Understanding centripetal acceleration and centripetal force is crucial for mastering the concepts of circular motion in the AP Physics exam. These concepts explain the forces and accelerations acting on objects moving in circular paths. Below are detailed notes to help you achieve a high score on your AP Physics exam.

Learning Objectives

By studying Centripetal Acceleration vs. Centripetal Force for the AP Physics exam, you will learn to differentiate between the two concepts, understand their mathematical definitions, and grasp how they relate to circular motion. You’ll explore how centripetal acceleration keeps an object moving in a circular path, while centripetal force is the net force causing this acceleration. Additionally, you will learn to apply relevant formulas, analyze real-world examples, and solve problems involving these principles to prepare for the exam.

Centripetal Acceleration

Centripetal Acceleration

Definition: Centripetal acceleration is the acceleration of an object moving in a circular path, directed towards the center of the circle. It is responsible for changing the direction of the object’s velocity.

Formula:

    \[ a_c = \frac{v^2}{r} \]

where:

  • a꜀​ is the centripetal acceleration,
  • v is the tangential velocity of the object,
  • r is the radius of the circular path.

Key Points:

  • Centripetal acceleration always points towards the center of the circle.
  • It is perpendicular to the object’s velocity.
  • It does not change the speed of the object, only its direction.

Characteristics

  • Direction: Always points toward the center of the circle.
  • Magnitude: Depends on the square of the speed and inversely on the radius.
  • Role: Keeps the object moving in a circular path by constantly changing its direction.

Examples

  1. Car Turning in a Circle:
    When a car turns in a circular path, the centripetal acceleration keeps it moving along the curved trajectory.
  2. Planet Orbiting the Sun:
    The gravitational force provides the centripetal acceleration necessary for the planet to orbit the sun.

Centripetal Force

Centripetal Force

Definition: Centripetal force is the net force required to keep an object moving in a circular path. It acts towards the center of the circle and is responsible for maintaining circular motion.

Formula:

    \[ F_c = m \frac{v^2}{r} \]

where:

  • F꜀​ is the centripetal force,
  • m is the mass of the object,
  • v is the tangential velocity of the object,
  • r is the radius of the circular path.

Key Points

  • Centripetal force is not a new type of force but the name for the net force causing circular motion.
  • It can be the result of tension, gravity, friction, or other forces.
  • Like centripetal acceleration, it always points towards the center of the circle.

Characteristics

  • Direction: Always points toward the center of the circle.
  • Magnitude: Depends on the mass, speed, and radius.
  • Source: Can arise from various forces (e.g., tension, gravity, friction).

Examples

  1. Tension in a String:
    • When a ball is swung in a circle on a string, the tension in the string provides the centripetal force.
  2. Gravitational Force:
    • For a satellite orbiting Earth, gravity provides the centripetal force keeping it in orbit.

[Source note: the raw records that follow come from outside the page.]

/-- A register whose write acts, in the blocks that configure the device: GLB to CLK, EVT, NVM. -/
def sysWrite (s : State) (mgmt : Bool) (d : RegDesc) (delta raw : Nat) : Option State :=
  match d.off with
  | 0x10010 => some (onLutReset s raw)
  | 0x10018 => some (lutReloadWrite s raw)
  | 0x10300 => some (exportCtrlWrite s raw)
  | 0x50030 => some (clkFixedWrite s raw)
  | 0x50060 => some (sleepCtrlWrite s raw)
  | 0x3001C => some (thmSuspectWrite s raw)
  | 0x40A04 => some (vminClrWrite s raw)
  | 0x60000 => some (evtBaseWrite s raw)
  | 0x60008 => some (evtCfgWrite s raw)
  | 0x6000C => some (evtConsWrite s raw)
  | 0xB00004 => some (nvmCmdWrite s mgmt raw)
  | 0x400000 => some (setGrant (applyRanges (writeFlds s d delta raw false) d.off delta raw))
  | _ => none

/-- A register whose write acts, in the blocks that serve work. -/
def workWrite (s : State) (d : RegDesc) (delta raw : Nat) : Option State :=
  match d.off with
  | 0x210000 => some (mmuInval s raw)
  | 0x210044 => some (poolGrant s raw)
  | 0x300010 => some (evacStart s raw)
  | 0x300020 => some (layerReset s raw)
  | 0x400004 => some (fretModeWrite s raw)
  | 0x50000 => some (capSteps (writeFlds s d delta raw false))
  | 0x500014 => some (groupSelWrite s raw)
  | 0x500018 => some (groupCmd s raw)
  | 0x500024 => some (pstoreWrite s raw)
  | 0x500080 => some (groupDataWrite s (delta / 4) raw)
  | 0x600004 => some (fallbackWrite s (BitVec.ofNat 32 raw))
  | 0x700008 => some (epochCtrlWrite s raw)
  | 0x701004 => some (linkCtrlWrite s (delta / 128) raw)
  | 0x80000C => some (colPeerDownWrite s raw)
  | 0x900000 => some (traceCfgWrite s d raw)
  | 0x900008 => some (traceCfgWrite s d raw)
  | 0x900010 => some (traceCtrlWrite s raw)
  | 0x900030 => some (stopCtrlWrite s raw)
  | 0x90003C => some (devSnapWrite s raw)
  | _ => none

/-- A write of a whole register: its own effect, or its access codes, the lock of R6 and the ranges of its
block; nothing of a register that is locked whole is written, so no range of it is looked at. -/
def wholeWrite (s : State) (mgmt : Bool) (d : RegDesc) (delta raw : Nat) : State :=
  match sysWrite s mgmt d delta raw with
  | some t => t
  | none =>
    match workWrite s d delta raw with
    | some t => t
    | none => if allLocked d then plainWrite s d delta raw else applyRanges (plainWrite s d delta raw) d.off delta raw

/-- The value of a 128-bit register after a write of one 64-bit half. -/
def halfValue (s : State) (d : RegDesc) (delta half v : Nat) : Nat :=
  let cur := regBits s d delta
  if half = 0 then cur / 2 ^ 64 * 2 ^ 64 + v % 2 ^ 64 else cur % 2 ^ 64 + v % 2 ^ 64 * 2 ^ 64

/-- One access of 4 or 8 bytes to one register (R348). -/
def regWrite1 (s : State) (mgmt : Bool) (off size v : Nat) : State :=
  match findReg off with
  | none => s
  | some (d, i) =>
    let at_ := off - (d.off + i)
    let half := at_ / 8
    match bring s (d.off + i) (regBits s d i / 2 ^ (64 * half) % 2 ^ 64) d.width at_ size v with
    | (s, .staged) => s
    | (s, .whole raw) => wholeWrite s mgmt d i (if d.width ≤ 64 then raw else halfValue s d i half raw)

/-- Whether an 8-byte access meets one 64-bit register or one half of a 128-bit one, and not the words of two
registers. -/
def oneRegister (off : Nat) : Bool :=
  match findReg off with
  | some (d, i) => decide (32 < d.width) && (off - (d.off + i)) % 8 == 0
  | none => false

/-- A write through BAR0 or the management bus; an 8-byte write of two 32-bit registers is two writes. -/
def regWrite (s : State) (mgmt : Bool) (off size v : Nat) : State :=
  if size = 8 && !oneRegister off then
    regWrite1 (regWrite1 s mgmt off 4 (v % 2 ^ 32)) mgmt (off + 4) 4 (v / 2 ^ 32 % 2 ^ 32)
  else regWrite1 s mgmt off size v

/-- BAR0 holds registers below the read window of the flash; by-name registers have no stated offset (log
entry 6), and QCTL_QVIEW is a read-only copy of the queue pages. -/
def bar0Write (s : State) (off size v : Nat) : State :=
  if 0x110000 ≤ off && off < 0x150000 then s
  else if 0x4000000 ≤ off then s
  else regWrite s false off size v

/-! ## BAR2 (R20, R21, R51) -/

/-- A 4-byte write to a queue page. -/
def pageWrite4 (s : State) (q o v : Nat) : State :=
  match o with
  | 0x00 => sqBell s q (v % 2 ^ 17)
  | 0x04 => cqBell s q (v % 2 ^ 17)
  | 0x34 => qctrlWrite s q v
  | 0x30 => regWrite1 s false (viewBase q + o) 4 v
  | 0x38 => regWrite1 s false (viewBase q + o) 4 v
  | _ => if ringReg o then ringWrite1 s q o 4 v else s

/-- A write to a queue page. -/
def pageWrite (s : State) (q o size v : Nat) : State :=
  if 0x100 ≤ o then s
  else if size = 8 then
    if o == 0x10 || o == 0x20 then ringWrite1 s q o 8 v
    else pageWrite4 (pageWrite4 s q o (v % 2 ^ 32)) q (o + 4) (v / 2 ^ 32 % 2 ^ 32)
  else pageWrite4 s q o (v % 2 ^ 32)

/-- A 4-byte write to BAR2 of a function beyond its queue pages: signal words, CNT_SNAP, the MSI-X table. -/
def bar2Write4 (s : State) (fn off v : Nat) : State :=
  if 0x400000 ≤ off && off < 0x404000 then sigSet s fn ((off - 0x400000) / 4) v
  else if off = 0x500200 then cntSnapWrite s fn v
  else if 0x600000 ≤ off && off < 0x608000 then
    msixWrite s fn ((off - 0x600000) / 4) v
  else s

/-- A write to BAR2 of a function. -/
def bar2Write (s : State) (fn off size v : Nat) : State :=
  if !bar2On s fn then s
  else if off < 0x400000 then
    onQueue s fn (off / 0x1000) (fun s q => pageWrite s q (off % 0x1000) size v)
  else if size = 8 then bar2Write4 (bar2Write4 s fn off (v % 2 ^ 32)) fn (off + 4) (v / 2 ^ 32 % 2 ^ 32)
  else bar2Write4 s fn off (v % 2 ^ 32)

/-- A write of the host: BAR2 of a function, or BAR0, which only the physical function has. Another access
than a naturally aligned one of 4 or 8 bytes has no effect (R348). -/
def hostRegWrite (s : State) (fn : Nat) (bar2 : Bool) (off size v : Nat) : State :=
  if !accessOk off size then s
  else if bar2 then bar2Write s fn off size v
  else if fn = 0 then bar0Write s off size v
  else s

Relationship Between Centripetal Acceleration and Centripetal Force

Relationship Between Centripetal Acceleration and Centripetal Force

Connection: Centripetal force is the force that causes centripetal acceleration. According to Newton’s Second Law, F=ma, the centripetal force can be calculated by multiplying the mass of the object by the centripetal acceleration.

    \[ F_c = m a_c \]


    \[ F_c = m \frac{v^2}{r} \]

Examples and Problems

Example 1: Car on a Circular Track

Scenario: A car of mass 1500 kg moves at a speed of 20 m/s around a circular track with a radius of 50 m. Calculate the centripetal acceleration and the centripetal force.

Solution:

  • Centripetal acceleration:

        \[ a_c = \frac{v^2}{r} = \frac{(20 \, \text{m/s})^2}{50 \, \text{m}} = 8 \, \text{m/s}^2 \]

  • Centripetal force: F꜀ ​= ma꜀​ = 1500kg×8m/s² = 12000N

Example 2: Satellite in Orbit

Scenario: A satellite of mass 1000 kg orbits Earth at a speed of 7000 m/s at an altitude where the radius of its orbit is 7000 km. Calculate the centripetal acceleration and the centripetal force.

Solution:

  • Convert radius to meters: 7000km=7×10⁶m
  • Centripetal acceleration:

        \[ a_c = \frac{v^2}{r} = \frac{(7000 \, \text{m/s})^2}{7 \times 10^6 \, \text{m}} = 7 \, \text{m/s}^2 \]

  • Centripetal force: F꜀ ​= ma꜀​ = 1000kg×7m/s² = 7000N

Example 3: Ball on a String

Scenario: A 0.5 kg ball is swung in a horizontal circle at the end of a 1.5 m string at a speed of 5 m/s. Calculate the centripetal acceleration and the centripetal force.

Solution:

  • Centripetal acceleration:

        \[ a_c = \frac{v^2}{r} = \frac{(5 \, \text{m/s})^2}{1.5 \, \text{m}} = 16.67 \, \text{m/s}^2 \]

  • Centripetal force: F꜀ ​=ma꜀​ = 0.5kg×16.67m/s² = 8.33N